UK house price growth may be easing, according to the latest Halifax data, but it has been suggested that there are signs emerging that property price rises are set to pick up pace once more.
According to Britain’s largest mortgage lender, annual house price growth has slowed to the lowest rate in four years,
The year-on-year level of growth is the lowest since April 2013, with house prices in the three months to July up 2.1% from a year earlier, which is a major decline from the 10% annual house price increase recorded in March 2016.
The newly released figures from the Halifax, based on its own mortgage lending statistics, also reveal that house prices in the second quarter of this year were 0.2% lower than the previous quarter, which is the worst quarterly performance in almost five years.
“There was a time when four falls in a row would have set alarm bells ringing. But so far all the indications are that the market is seeing a cooling rather than a correction,” said Jonathan Hopper, managing director of Garrington Property Finders.

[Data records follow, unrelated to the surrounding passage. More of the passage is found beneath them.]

-- ==== Sys2Proof/Certificates/Slice0/Obligations.lean ====
section
/-! DEFINITION. The statements for the provers: what commands do, which packets they come from, and what every step keeps. -/

open Sys2Proof Sys2Proof.Machine

/-- R277, R279, R284, R286: what the operations of a running task do. A wait satisfied at once takes its amount and leaves the task in
RUN with 0 in scalar register 0; any other wait puts the task into WAIT, with an entry of the delay list where it has a limit, and
registers on the object; a signal acts on its object and the task runs on; DELAY and YIELD move the task to the delay list and to the
tail of its level; END makes the task DONE after its last run and starts its next run otherwise. -/
def Obligations.TaskOperationsComplete : Prop :=
  (∀ (s : State) (core obj amount limit k : Nat) (sl : Slot), s.dev.running core = some (k, sl) → s.dev.stageOver sl = false →
    s.dev.dieUp (syncDie (hIdx obj)) = true → 0 < amount → amount < 2 ^ 32 → s.dev.localSync core obj (fun y => y.canTake amount) = true →
      exec (.waitTake core obj amount limit) s = .next (s.after (((s.work.retire core).takeNow (hIdx obj) amount).onCore core fun c =>
        { c with sregs := setReg c.sregs 0 0 }))) ∧
  (∀ (s : State) (core obj amount k : Nat) (sl : Slot), s.dev.running core = some (k, sl) → s.dev.stageOver sl = false →
    s.dev.dieUp (syncDie (hIdx obj)) = true → 0 < amount → amount < 2 ^ 32 → s.dev.localSync core obj (fun y => y.canTake amount) = false →
    s.dev.syncLive obj = true →
      exec (.waitTake core obj amount 0) s = .next (s.after (((s.work.retire core).leaveCore core k .wait).taskWait (dieOfCore core) k
        (hIdx obj) (.take (.task (dieOfCore core) k) amount)))) ∧
  (∀ (s : State) (core obj value limit k : Nat) (sl : Slot), s.dev.running core = some (k, sl) → s.dev.stageOver sl = false →
    s.dev.dieUp (syncDie (hIdx obj)) = true → s.dev.localSync core obj (fun y => value ≤ y.val) = true →
      exec (.waitReach core obj value limit) s = .next (s.after ((s.work.retire core).onCore core fun c =>
        { c with sregs := setReg c.sregs 0 0 }))) ∧
  (∀ (s : State) (core obj value limit k : Nat) (sl : Slot), s.dev.running core = some (k, sl) → s.dev.stageOver sl = false →
    s.dev.dieUp (syncDie (hIdx obj)) = true → s.dev.localSync core obj (fun y => value ≤ y.val) = false → s.dev.syncLive obj = true →
    0 < limit →
      exec (.waitReach core obj value limit) s = .next (s.after ((((s.work.retire core).leaveCore core k .wait).joinDelay (dieOfCore core)
        ⟨s.dev.tickNo + limit, k, true⟩).taskWait (dieOfCore core) k (hIdx obj) (.reach (.task (dieOfCore core) k) value)))) ∧
  (∀ (s : State) (core obj amount k : Nat) (sl : Slot), s.dev.running core = some (k, sl) →
    s.dev.dieUp (syncDie (hIdx obj)) = true → s.dev.syncLive obj = true →
      exec (.signalAdd core obj amount) s =
        .next (s.after ((s.work.retire core).issueSync (dieOfCore core) (hIdx obj) (.add amount) (.task (dieOfCore core) k)))) ∧
  (∀ (s : State) (core obj value k : Nat) (sl : Slot), s.dev.running core = some (k, sl) →
    s.dev.dieUp (syncDie (hIdx obj)) = true → s.dev.syncLive obj = true →
      exec (.signalSet core obj value) s =
        .next (s.after ((s.work.retire core).issueSync (dieOfCore core) (hIdx obj) (.set (value % 2 ^ 64)) (.task (dieOfCore core) k)))) ∧
  (∀ (s : State) (core ticks k : Nat) (sl : Slot), s.dev.running core = some (k, sl) → s.dev.stageOver sl = false →
    0 < ticks → ticks < 2 ^ 24 →
      exec (.delay core ticks) s = .next (s.after ((s.work.retire core).onDev fun d =>
        { d with
          slots := Tab.mod d.slots (slotKey (dieOfCore core) k) fun x => { x with st := .delay, sregs := (d.core core).sregs, pc := (d.core core).pc }
          cores := Tab.upd d.cores core {} fun c => { c with run := none }
          dies := Tab.upd d.dies (dieOfCore core) {} fun e =>
            { e with delay := insertBy (fun a b => a.wake ≤ b.wake) ⟨d.tickNo + ticks, k, false⟩ e.delay } }))) ∧
  (∀ (s : State) (core k : Nat) (sl : Slot), s.dev.running core = some (k, sl) → s.dev.stageOver sl = false →
      exec (.yieldTask core) s =
        .next (s.after (((s.work.retire core).leaveCore core k .ready).joinReady (dieOfCore core) k))) ∧
  (∀ (s : State) (core k : Nat) (sl : Slot), s.dev.running core = some (k, sl) → s.dev.stageOver sl = false →
    sl.rec'.rep = sl.run + 1 →
      exec (.endTask core) s = .next (s.after (s.work.onDev fun d =>
        { d with
          slots := Tab.mod d.slots (slotKey (dieOfCore core) k) fun x => { x with st := .done, sregs := (d.core core).sregs, pc := (d.core core).pc }
          cores := Tab.upd d.cores core {} fun c => { c with run := none } }))) ∧
  (∀ (s : State) (core k : Nat) (sl : Slot), s.dev.running core = some (k, sl) → s.dev.stageOver sl = false →
    sl.rec'.rep ≠ sl.run + 1 →
      exec (.endTask core) s =
        .next (s.after ((s.work.leaveCore core k .done).beginRun (slotKey (dieOfCore core) k) (sl.run + 1))))

/-- R240, R243, R246, R566: what loads and stores of the running task do. A scalar load zero-extends the bytes of its range into its
register; a vector load of all lanes takes its register's 1,024 bytes from its range; a scalar store, and a vector store of all lanes
without poison, put the register's bytes into the store and change no register; an indexed access whose elements pass their checks has its
effect element by element. -/
def Obligations.CoreLoadsAndStoresComplete : Prop :=
  (∀ (s : State) (core : Nat) (i : CoreMem), Issues s core i.ecc → i.scalar = true → i.reg < 32 →
    (i.bytes = 1 ∨ i.bytes = 2 ∨ i.bytes = 4 ∨ i.bytes = 8) → (s.fetched i.ecc).dev.coreBad core i.off i.bytes 0 = none →
    (s.fetched i.ecc).corePoison core i.off i.bytes = false →
      exec (.coreLoad core i) s = .next (s.issued core 0 ((s.fetched i.ecc).onCore core fun c =>
        { c with sregs := setReg c.sregs i.reg (leNat ((s.fetched i.ecc).rdN (coreBase core + i.off) i.bytes)) }))) ∧
  (∀ (s : State) (core : Nat) (i : CoreMem), Issues s core i.ecc → i.scalar = false → i.reg < 32 → i.mask = none → i.off % 4 = 0 →
    (s.fetched i.ecc).dev.coreBad core i.off 1024 0 = none →
      ∃ w, exec (.coreLoad core i) s = .next (s.issued core 1 w) ∧ w.wr = (s.fetched i.ecc).wr ∧ w.out = (s.fetched i.ecc).out ∧
        (w.dev.core core).vreg i.reg = (s.fetched i.ecc).rdN (coreBase core + i.off) 1024 ∧
        (w.dev.core core).sregs = ((s.fetched i.ecc).dev.core core).sregs ∧
        ∀ r, r ≠ i.reg → (w.dev.core core).vreg r = ((s.fetched i.ecc).dev.core core).vreg r) ∧
  (∀ (s : State) (core : Nat) (i : CoreMem), Issues s core i.ecc → i.scalar = true → i.reg < 32 →
    (i.bytes = 1 ∨ i.bytes = 2 ∨ i.bytes = 4 ∨ i.bytes = 8) → (s.fetched i.ecc).dev.coreBad core i.off i.bytes 1 = none →
      exec (.coreStore core i) s = .next (s.issued core 0 ((s.fetched i.ecc).put (coreBase core + i.off)
        (toLe i.bytes (((s.fetched i.ecc).dev.core core).sreg i.reg))))) ∧
  (∀ (s : State) (core : Nat) (i : CoreMem), Issues s core i.ecc → i.scalar = false → i.reg < 32 → i.mask = none → i.off % 4 = 0 →
    ((s.fetched i.ecc).dev.core core).vpois i.reg = 0 → (((s.fetched i.ecc).dev.core core).vreg i.reg).length = 1024 →
    (s.fetched i.ecc).dev.coreBad core i.off 1024 1 = none →
      exec (.coreStore core i) s = .next (s.issued core 1 ((s.fetched i.ecc).put (coreBase core + i.off)
        (((s.fetched i.ecc).dev.core core).vreg i.reg)))) ∧
  (∀ (s : State) (core : Nat) (i : IndexedMem), Issues s core i.ecc → i.store = true → regsOk [i.reg, i.idx] i.mask = true →
    (∀ e ∈ indexedElems ((s.fetched i.ecc).dev.core core) i, bit (((s.fetched i.ecc).dev.core core).vpois i.idx) e.2.1 = false ∧
      e.2.2 % 4 = 0 ∧ (s.fetched i.ecc).dev.coreBad core e.2.2 (if i.wide then 8 else 4) 1 = none) →
      ∃ w, (s.fetched i.ecc).storeElems core ((s.fetched i.ecc).dev.core core) i (indexedElems ((s.fetched i.ecc).dev.core core) i) = .ok w ∧
        exec (.indexedLoadStore core i) s = .next (s.issued core 1 w)) ∧
  (∀ (s : State) (core : Nat) (i : IndexedMem), Issues s core i.ecc → i.store = false → regsOk [i.reg, i.idx] i.mask = true →
    (∀ e ∈ indexedElems ((s.fetched i.ecc).dev.core core) i, bit (((s.fetched i.ecc).dev.core core).vpois i.idx) e.2.1 = false ∧
      e.2.2 % 4 = 0 ∧ (s.fetched i.ecc).dev.coreBad core e.2.2 (if i.wide then 8 else 4) 0 = none) →
      ∃ w, exec (.indexedLoadStore core i) s = .next (s.issued core 1 w) ∧ w.wr = (s.fetched i.ecc).wr ∧ w.out = (s.fetched i.ecc).out ∧
        (w.dev.core core).sregs = ((s.fetched i.ecc).dev.core core).sregs ∧
        ∀ r, r ≠ i.reg → (w.dev.core core).vreg r = ((s.fetched i.ecc).dev.core core).vreg r)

“The speed of price growth has slowed substantially, and at a national level average prices are still flatlining rather than falling,” he added.
Despite the recent slowdown, Halifax, which is owned by Lloyds Banking Group, said home price growth was still underpinned by low mortgage rates and a shortage of homes for sale.
In fact, property prices actually showed signs of improvement last month, posting their best monthly rise of the year, according to Halifax.
UK house prices rose 0.4% in July after a 0.9% contraction in the previous month, the mortgage lender said.
The average price of a British home is £219,266, according to the index.
Ishaan Malhi, CEO and founder of online mortgage broker Trussle, said: “On the face of it there seems to have been a slight dip in house prices during Q2 as buyers’ income continued to be squeezed, while the election will have also put some people off making big purchases. Prices are however back on the rise again now, perhaps because inflation has put less pressure on people’s pockets during the last couple of months.
“This will come as good news to current homeowners who should be thinking about making the most of low interest rates to lock in a competitive mortgage deal, particularly for the record number that will be seeing their initial term come to an end in September and October.
“Rising house prices are of course a less rosy prospect for those still hoping to buy. Thankfully they’re not grow as fast as wages, which will help those saving for a deposit.”